White-faced, Sister Anne reappeared in the doorway. “Sorry,” she said. Her large, hazel eyes avoided the floor. The old nun just nodded. In the silence, Mary Helen could hear the younger woman swallow. “What happened?” Anne asked, hardly managing to get her tongue around the words.
“It looks as if that statue may have fallen on him.” Mary Helen pointed to a large, bronze figurine of a medieval nobleman. It lay on the blood-drenched carpet several feet behind the professor’s head.
“Where did it come from?” Anne asked, without looking down.
“Up there. I noticed it the other morning when I was here.” Mary Helen swiveled her chair toward the bookcase. A small space at the end of the third shelf was vacant. “The quake must have knocked it off the shelf.”
“What a freak accident! Nothing else seems disturbed!”
“We’d better not touch anything until the police arrive,” Mary Helen warned her, unnecessarily.
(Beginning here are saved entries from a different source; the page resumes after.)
-- ==== Sys2Proof/Laws/Schedules.lean ====
section
/-! SUPPORT. What filing, a turn of a pass, a pass and a cancellation can do, said once: the lemmas that proofs about the schedules cite. -/

namespace Sys2Proof.Machine

variable {δ : Type}

/-! ### Filing -/

theorem fileAction_perm (r : DomainRules δ) (a : Action δ) (l : List (Action δ)) :
    (fileAction r a l).Perm (a :: l) := by
  induction l with
  | nil => exact List.Perm.refl _
  | cons x rest ih =>
    unfold fileAction
    split
    · exact (ih.cons x).trans (List.Perm.swap a x rest)
    · exact List.Perm.refl _

@[simp] theorem mem_fileAction (r : DomainRules δ) (a b : Action δ) (l : List (Action δ)) :
    b ∈ fileAction r a l ↔ b = a ∨ b ∈ l := by
  rw [(fileAction_perm r a l).mem_iff, List.mem_cons]

@[simp] theorem length_fileAction (r : DomainRules δ) (a : Action δ) (l : List (Action δ)) :
    (fileAction r a l).length = l.length + 1 := by
  rw [(fileAction_perm r a l).length_eq, List.length_cons]

/-! ### Holders of a line -/

@[simp] theorem holders_nil (n : LineId) : holders n ([] : List (Action δ)) = 0 := rfl

theorem holders_cons (n : LineId) (a : Action δ) (l : List (Action δ)) :
    holders n (a :: l) = (a.held.get n).toNat + holders n l := by
  unfold holders
  cases h : a.held.get n <;> simp [h]; omega

theorem holders_perm (n : LineId) {l k : List (Action δ)} (h : l.Perm k) : holders n l = holders n k :=
  (h.filter _).length_eq

@[simp] theorem holders_fileAction (r : DomainRules δ) (n : LineId) (a : Action δ) (l : List (Action δ)) :
    holders n (fileAction r a l) = (a.held.get n).toNat + holders n l := by
  rw [holders_perm n (fileAction_perm r a l), holders_cons]

theorem holders_append (n : LineId) (l k : List (Action δ)) : holders n (l ++ k) = holders n l + holders n k := by
  unfold holders
  rw [List.filter_append, List.length_append]

/-! ### Passes -/

/-- What every due turn keeps, a pass keeps. -/
theorem Pool.passN_keeps (r : DomainRules δ) (templates : Table Template 16) {P : Pool δ → Prop}
    (turn : ∀ p a rest, P p → p.schedule = a :: rest → r.isDue a.due = true → P (fireHead r templates a rest p)) :
    ∀ (fuel : Nat) (p : Pool δ), P p → P (Pool.passN r templates fuel p) := by
  intro fuel
  induction fuel with
  | zero => exact fun p h => h
  | succ k ih =>
    intro p h
    unfold Pool.passN
    split
    · exact h
    · rename_i a rest e
      split
      · exact ih _ (turn p a rest h e ‹_›)
      · exact h

/-- What every due turn keeps, a whole pass keeps. -/
theorem Pool.pass_keeps (r : DomainRules δ) (templates : Table Template 16) {P : Pool δ → Prop}
    (turn : ∀ p a rest, P p → p.schedule = a :: rest → r.isDue a.due = true → P (fireHead r templates a rest p))
    (p : Pool δ) (h : P p) : P (p.pass r templates) :=
  Pool.passN_keeps r templates turn _ p h

/-- A pass of an empty schedule does nothing. -/
theorem Pool.pass_nil (r : DomainRules δ) (templates : Table Template 16) (p : Pool δ) (h : p.schedule = []) :
    p.pass r templates = p := by
  unfold Pool.pass
  rw [h]
  rfl

/-- The steps that the actions of a schedule have left: every turn of a pass makes them fewer. -/
def stepsLeft (l : List (Action δ)) : Nat := (l.map fun a => 4 - a.next.val).sum

theorem stepsLeft_perm {l k : List (Action δ)} (h : l.Perm k) : stepsLeft l = stepsLeft k := (h.map _).sum_eq

theorem stepsLeft_le (l : List (Action δ)) : stepsLeft l ≤ 4 * l.length := by
  induction l with
  | nil => simp [stepsLeft]
  | cons a r ih => simp [stepsLeft] at *; omega

theorem fireHead_stepsLeft (r : DomainRules δ) (templates : Table Template 16) (a : Action δ) (rest : List (Action δ))
    (p : Pool δ) : stepsLeft (fireHead r templates a rest p).schedule < stepsLeft (a :: rest) := by
  unfold fireHead
  dsimp only
  have := a.next.isLt
  split
  · simp [stepsLeft]
  · rename_i h
    rw [stepsLeft_perm (fileAction_perm _ _ _)]
    simp [stepsLeft, nextIndex]
    simp [Template.lastStep] at h
    omega

/-- Fuel beyond the steps left changes nothing. -/
theorem Pool.passN_fuel (r : DomainRules δ) (templates : Table Template 16) :
    ∀ (f g : Nat) (p : Pool δ), stepsLeft p.schedule ≤ f → stepsLeft p.schedule ≤ g →
      Pool.passN r templates f p = Pool.passN r templates g p := by
  have stop : ∀ (g : Nat) (p : Pool δ), stepsLeft p.schedule ≤ 0 → Pool.passN r templates g p = p := by
    intro g p h
    cases g with
    | zero => rfl
    | succ g =>
      unfold Pool.passN
      split
      · rfl
      · rename_i a rest e
        rw [e] at h
        simp only [stepsLeft, List.map_cons, List.sum_cons] at h
        have := a.next.isLt
        omega
  intro f
  induction f with
  | zero => exact fun g p h _ => (stop g p h).symm
  | succ f ih =>
    intro g p hf hg
    cases g with
    | zero => exact stop (f + 1) p hg
    | succ g =>
      unfold Pool.passN
      split
      · rfl
      · rename_i a rest e
        rw [e] at hf hg
        split
        · have := fireHead_stepsLeft r templates a rest p
          exact ih g _ (by omega) (by omega)
        · rfl

/-! ### Cancellation -/

theorem cancelList_schedule (w : Action δ → Bool) (l : List (Action δ)) (f : List (Fin 48)) (d : Dcu) :
    (cancelList w l f d).schedule = l.filter fun a => !w a := by
  induction l generalizing f d with
  | nil => rfl
  | cons a rest ih =>
    unfold cancelList
    split
    · rw [ih, List.filter_cons_of_neg (by simp_all)]
    · rw [List.filter_cons_of_pos (by simp_all)]
      simp [ih]

theorem cancelList_free (w : Action δ → Bool) (l : List (Action δ)) (f : List (Fin 48)) (d : Dcu) :
    (cancelList w l f d).free = ((l.filter w).map Action.slot).reverse ++ f := by
  induction l generalizing f d with
  | nil => rfl
  | cons a rest ih =>
    unfold cancelList
    split
    · rw [ih, List.filter_cons_of_pos ‹_›]
      simp
    · rw [List.filter_cons_of_neg ‹_›]
      simp [ih]

theorem cancelList_dcu (w : Action δ → Bool) (l : List (Action δ)) (f : List (Fin 48)) (d : Dcu) :
    (cancelList w l f d).dcu = (l.filter w).foldl (fun d a => d.releaseAll a.held) d := by
  induction l generalizing f d with
  | nil => rfl
  | cons a rest ih =>
    unfold cancelList
    split
    · rw [ih, List.filter_cons_of_pos ‹_›]
      rfl
    · rw [List.filter_cons_of_neg ‹_›]
      simp [ih]

/-! ### Claims -/

@[simp] theorem DriveLine.addClaim_claim (d : DriveLine) : d.addClaim.claim = d.claim + 1 := by
  unfold DriveLine.addClaim
  split
  · simp_all
  · rfl

@[simp] theorem DriveLine.addClaim_limit (d : DriveLine) : d.addClaim.limit = d.limit := by
  unfold DriveLine.addClaim
  split <;> rfl

@[simp] theorem DriveLine.dropClaim_claim (d : DriveLine) : d.dropClaim.claim = d.claim - 1 := rfl

@[simp] theorem DriveLine.dropClaim_limit (d : DriveLine) : d.dropClaim.limit = d.limit := rfl

/-- A fired step's effect on every claim count. -/
theorem Dcu.fire_claim (d : Dcu) (op : StepOp) (m n : LineId) :
    ((d.fire op m).lines.get n).claim =
      if n = m then (match op with
        | .assert => (d.lines.get n).claim + 1
        | .release => (d.lines.get n).claim - 1
        | .noOp => (d.lines.get n).claim)
      else (d.lines.get n).claim := by
  unfold Dcu.fire Dcu.onLine
  by_cases h : n = m
  · subst h; cases op <;> simp
  · cases op <;> simp [h, Table.get_modify_ne _ _ h]

/-- A cancellation's effect on every claim count. -/
theorem Dcu.releaseAll_claim (d : Dcu) (held : HeldSet) (n : LineId) :
    ((d.releaseAll held).lines.get n).claim = (d.lines.get n).claim - (held.get n).toNat := by
  unfold Dcu.releaseAll
  cases h : held.get n <;> simp [h]

/-- The claim counts after a run of cancellations. -/
theorem foldl_releaseAll_claim (l : List (Action δ)) (d : Dcu) (n : LineId) :
    ((l.foldl (fun d a => d.releaseAll a.held) d).lines.get n).claim = (d.lines.get n).claim - holders n l := by
  induction l generalizing d with
  | nil => rfl
  | cons a rest ih =>
    rw [List.foldl_cons, ih, Dcu.releaseAll_claim, holders_cons]
    omega

end Sys2Proof.Machine
end

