/-! ### Every step -/

/-- R67 to R69: every leap keeps the schedules in order. -/
theorem leap_schedulesFit (l : Leap c s t) (h : s.Ordered k) : t.SchedulesFit k := by
  obtain ⟨ht, hq, hfit, -⟩ := h
  have hnone : s.locked = false → s.NoActions := fun hl => (hq hl).1
  cases l with
  | pinReset => exact schedulesFit_nil ⟨rfl, rfl⟩
  | restart => exact schedulesFit_nil ⟨rfl, rfl⟩
  | halt _ _ code hr => exact schedulesFit_nil (hnone (unlocked_of_configuring hr))
  | run _ _ img pins hr => exact schedulesFit_nil (hnone (unlocked_of_configuring hr))
  | wrap _ _ hl => exact schedulesFit_nil (hnone (unlocked_of_listening hl))
  | listen _ _ hl => exact schedulesFit_nil (hnone (unlocked_of_listening hl))
  | selfStart _ _ hl =>
    refine schedulesFit_nil ?_
    unfold NoActions
    rw [startSelf_asc]
    exact hnone (unlocked_of_listening hl)
  | join _ _ source target hl =>
    refine schedulesFit_nil ?_
    unfold NoActions
    rw [adoptInListen_asc]
    exact hnone (unlocked_of_listening hl)
  | hold => exact ⟨timeInOrder_of_same hfit.1 rfl rfl rfl, travelFits_of_same hfit.2 rfl rfl⟩
  | backward => exact ⟨timeInOrder_of_same hfit.1 rfl rfl rfl, travelFits_of_same hfit.2 rfl rfl⟩
  | lead => exact ⟨timeInOrder_of_same hfit.1 rfl rfl rfl, travelFits_of_same hfit.2 rfl rfl⟩
  | advance _ _ hl => exact advance_schedulesFit (clockFits ht (run_of_locked hl).1) hfit
  | forward _ _ source target hl hphase h0 hw =>
    have hrun := (run_of_locked hl).1
    have hwindow := (period_pos ht hrun).2
    exact passTaken_schedulesFit (clockFits ht hrun) hfit (adoptForward_passTaken s source target)
      (adoptForward_now s source target) (period_of_params (by rw [adoptForward_ltu]))
      (adoptForward_position s source target) hphase h0.le (by omega)
  | merge _ _ source target d hl hphase hd =>
    exact mergeTo_schedulesFit (clockFits ht (run_of_locked hl).1) hfit source hphase hd

theorem step_schedulesFit (hs : s.Ordered 2) (h : step s = .next t) : t.SchedulesFit 0 := by
  obtain ⟨u, hu, hlast⟩ := step_goes h
  have hord := moves_ordered hu le_rfl le_rfl hs
  obtain rfl | hl := hlast
  · exact hord.2.2.1
  · exact leap_schedulesFit hl hord

/-- Settles O25: filing, by its rule; a backward count change, by the tail; and every step, by its moves and its leap. -/
theorem filingGoesBehindEquals : Obligations.FilingGoesBehindEquals := by
  refine ⟨fun _ r a l htotal htrans hl => fileAction_inOrder r a l htotal htrans hl, fun s front a h => ?_,
    fun s t ht ha htime htravel hwrap hnear h => ?_⟩
  · exact countChange_backward h
  · obtain ⟨-, -, hquiet⟩ := actionsSound_iff.1 ha
    have hfit := step_schedulesFit ⟨ht, hquiet, ⟨htime, travelFits_of_inOrder htravel hwrap⟩,
      nearBy_of_nearPresent hnear⟩ h
    exact ⟨hfit.1, hfit.2.inOrder⟩

end State
end Sys2Proof.Machine
end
They always said that in all the mysteries she’d read.
Anne looked at her. “That’s for murder. This was just an accident. A freak accident.”
The whine of a siren filled the small office. A black-and-white patrol car rolled up in front of the college. Its rotating light threw long shadows in the semidark room. A police radio could be heard in the distance, and two doors slammed shut.
Heavy footsteps clambered up the marble staircase. The outer office lights flipped on. Two of the burliest policemen Mary Helen had ever seen filled the doorway.
“Evening, Sisters.” Both officers removed their hats.
Good Catholic boys, Mary Helen observed, watching Sister Eileen sandwich her way between the men. Sister Eileen was leading a small ascetic-looking Jesuit carrying the holy oils. Somberly, the priest knelt beside the professor’s body and began the sacred words of anointing.
The three nuns sat quietly on a bench in Professor Villanueva’s outer office. “Just in case we have any more questions,” one of the patrolmen had said. Mary Helen could hardly believe that it was only three days ago that she had first set foot in this room.